▶ What you should do
Using the data beneath this instruction, retype only the lines from the one that contains "(op &&& 0xF000#16 = 0x6000#16" down to the one that contains "(op &&& 0xF00F#16 = 0x8002#16", both included, exactly as they appear.

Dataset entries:
————
-- ==== Sys2Proof/Certificates/Slice0/Obligations.lean ====
section
/-! DEFINITION. The statements for the provers. Each docstring names the rule of spec/ it formalises. In every statement
about `exec`, the state `s` is the state on entry to execution, so that `s.pc = IA + 2` (40 R83) and `s.pc - 2` is `IA`.
Where a docstring names an entry D<n> of 92_eei_decisions, or the spec's general knowledge, the clause is the spec's own decision
and not its source's; where it names an assumption <n>, it is the model's. -/

open Sys2Proof Sys2Proof.Machine

/-! ## Encoding -/

/-- R64, R66, R71 (the opcode values are the spec's general knowledge, D1): decoding the bytes of a well-formed
instruction gives it back, whatever bytes follow. -/
def Obligations.DecodeOfEncodeIsTheInstruction : Prop :=
  ∀ (i : Instr) (rest : List Byte), i.wf = true → decode (encodeBytes i ++ rest) = .ok (i, rest)

/-- R64, R71: every opcode decodes to a well-formed instruction whose opcode it is. -/
def Obligations.EncodeOfDecodeIsTheWord : Prop :=
  ∀ op : Word, (decodeWord op).wf = true ∧ encode (decodeWord op) = op

/-- R66 (the match and mask values are the spec's general knowledge, D1, D2, D3, and the places of the fields D28,
assumption 24): an opcode that matches a row's (match, mask) pair decodes to that row's family with the fields of R61;
one that matches no row decodes to the sentinel. -/
def Obligations.DecodeFollowsTheOpcodeMap : Prop :=
  ∀ op : Word,
    (op &&& 0xFFFF#16 = 0x00E0#16 → decodeWord op = .cls) ∧
    (op &&& 0xFFFF#16 = 0x00EE#16 → decodeWord op = .ret) ∧
    (op &&& 0xF000#16 = 0x1000#16 → decodeWord op = .jpAddr (fieldNNN op)) ∧
    (op &&& 0xF000#16 = 0x2000#16 → decodeWord op = .callAddr (fieldNNN op)) ∧
    (op &&& 0xF000#16 = 0x3000#16 → decodeWord op = .seImm (fieldX op) (fieldKK op)) ∧
    (op &&& 0xF000#16 = 0x4000#16 → decodeWord op = .sneImm (fieldX op) (fieldKK op)) ∧
    (op &&& 0xF00F#16 = 0x5000#16 → decodeWord op = .seReg (fieldX op) (fieldY op)) ∧
    (op &&& 0xF000#16 = 0x6000#16 → decodeWord op = .ldImm (fieldX op) (fieldKK op)) ∧
    (op &&& 0xF000#16 = 0x7000#16 → decodeWord op = .addImm (fieldX op) (fieldKK op)) ∧
    (op &&& 0xF00F#16 = 0x8000#16 → decodeWord op = .ldReg (fieldX op) (fieldY op)) ∧
    (op &&& 0xF00F#16 = 0x8001#16 → decodeWord op = .orReg (fieldX op) (fieldY op)) ∧
    (op &&& 0xF00F#16 = 0x8002#16 → decodeWord op = .andReg (fieldX op) (fieldY op)) ∧
    (op &&& 0xF00F#16 = 0x8003#16 → decodeWord op = .xorReg (fieldX op) (fieldY op)) ∧
    (op &&& 0xF00F#16 = 0x8004#16 → decodeWord op = .addReg (fieldX op) (fieldY op)) ∧
    (op &&& 0xF00F#16 = 0x8005#16 → decodeWord op = .subReg (fieldX op) (fieldY op)) ∧
    (op &&& 0xF00F#16 = 0x8006#16 → decodeWord op = .shrReg (fieldX op) (fieldY op)) ∧
    (op &&& 0xF00F#16 = 0x8007#16 → decodeWord op = .subnReg (fieldX op) (fieldY op)) ∧
    (op &&& 0xF00F#16 = 0x800E#16 → decodeWord op = .shlReg (fieldX op) (fieldY op)) ∧
    (op &&& 0xF00F#16 = 0x9000#16 → decodeWord op = .sneReg (fieldX op) (fieldY op)) ∧
    (op &&& 0xF000#16 = 0xA000#16 → decodeWord op = .ldIAddr (fieldNNN op)) ∧
    (op &&& 0xF000#16 = 0xB000#16 → decodeWord op = .jpV0 (fieldNNN op)) ∧
    (op &&& 0xF000#16 = 0xC000#16 → decodeWord op = .rnd (fieldX op) (fieldKK op)) ∧
    (op &&& 0xF000#16 = 0xD000#16 → decodeWord op = .drw (fieldX op) (fieldY op) (fieldN op)) ∧
    (op &&& 0xF0FF#16 = 0xE09E#16 → decodeWord op = .skp (fieldX op)) ∧
    (op &&& 0xF0FF#16 = 0xE0A1#16 → decodeWord op = .sknp (fieldX op)) ∧
    (op &&& 0xF0FF#16 = 0xF007#16 → decodeWord op = .ldVxDT (fieldX op)) ∧
    (op &&& 0xF0FF#16 = 0xF00A#16 → decodeWord op = .ldVxK (fieldX op)) ∧
    (op &&& 0xF0FF#16 = 0xF015#16 → decodeWord op = .ldDTVx (fieldX op)) ∧
    (op &&& 0xF0FF#16 = 0xF018#16 → decodeWord op = .ldSTVx (fieldX op)) ∧
    (op &&& 0xF0FF#16 = 0xF01E#16 → decodeWord op = .addIVx (fieldX op)) ∧
    (op &&& 0xF0FF#16 = 0xF029#16 → decodeWord op = .ldFVx (fieldX op)) ∧
    (op &&& 0xF0FF#16 = 0xF033#16 → decodeWord op = .ldBVx (fieldX op)) ∧
    (op &&& 0xF0FF#16 = 0xF055#16 → decodeWord op = .ldMemVx (fieldX op)) ∧
    (op &&& 0xF0FF#16 = 0xF065#16 → decodeWord op = .ldVxMem (fieldX op)) ∧
    (op &&& 0xFFF0#16 = 0x00C0#16 → decodeWord op = .dsv (fieldN op)) ∧
    (op &&& 0xFFFF#16 = 0x00FB#16 → decodeWord op = .scr) ∧
    (op &&& 0xFFFF#16 = 0x00FC#16 → decodeWord op = .scl) ∧
    (op &&& 0xFFFF#16 = 0x00FD#16 → decodeWord op = .ext) ∧
    (op &&& 0xFFFF#16 = 0x00FE#16 → decodeWord op = .lrs) ∧
    (op &&& 0xFFFF#16 = 0x00FF#16 → decodeWord op = .hrs) ∧
    ((∀ r ∈ opcodeMap, op &&& r.mask ≠ r.fixed) → decodeWord op = .illegal op)

/-- R67 (the exact masks are the spec's decision D3, assumption 24): the opcodes that decode to the sentinel are those
outside the legal values of the table by family nibble. -/
def Obligations.IllegalWordsAreThoseOutsideTheTable : Prop :=
  ∀ op : Word,
    decodeWord op = .illegal op ↔
      ¬ ((op.toNat / 4096 = 0 ∧ ((0x00C0 ≤ op.toNat ∧ op.toNat ≤ 0x00CF) ∨ op.toNat = 0x00E0 ∨ op.toNat = 0x00EE ∨
            (0x00FB ≤ op.toNat ∧ op.toNat ≤ 0x00FF))) ∨
          (op.toNat / 4096 = 5 ∧ op.toNat % 16 = 0) ∨
          (op.toNat / 4096 = 8 ∧ (op.toNat % 16 ≤ 7 ∨ op.toNat % 16 = 0xE)) ∨
          (op.toNat / 4096 = 9 ∧ op.toNat % 16 = 0) ∨
          (op.toNat / 4096 = 0xE ∧ (op.toNat % 256 = 0x9E ∨ op.toNat % 256 = 0xA1)) ∨
          (op.toNat / 4096 = 0xF ∧ op.toNat % 256 ∈ [0x07, 0x0A, 0x15, 0x18, 0x1E, 0x29, 0x33, 0x55, 0x65]) ∨
          op.toNat / 4096 ∈ [1, 2, 3, 4, 6, 7, 0xA, 0xB, 0xC, 0xD])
————
▶ Exercise solution
    (op &&& 0xF000#16 = 0x6000#16 → decodeWord op = .ldImm (fieldX op) (fieldKK op)) ∧
    (op &&& 0xF000#16 = 0x7000#16 → decodeWord op = .addImm (fieldX op) (fieldKK op)) ∧
    (op &&& 0xF00F#16 = 0x8000#16 → decodeWord op = .ldReg (fieldX op) (fieldY op)) ∧
    (op &&& 0xF00F#16 = 0x8001#16 → decodeWord op = .orReg (fieldX op) (fieldY op)) ∧
    (op &&& 0xF00F#16 = 0x8002#16 → decodeWord op = .andReg (fieldX op) (fieldY op)) ∧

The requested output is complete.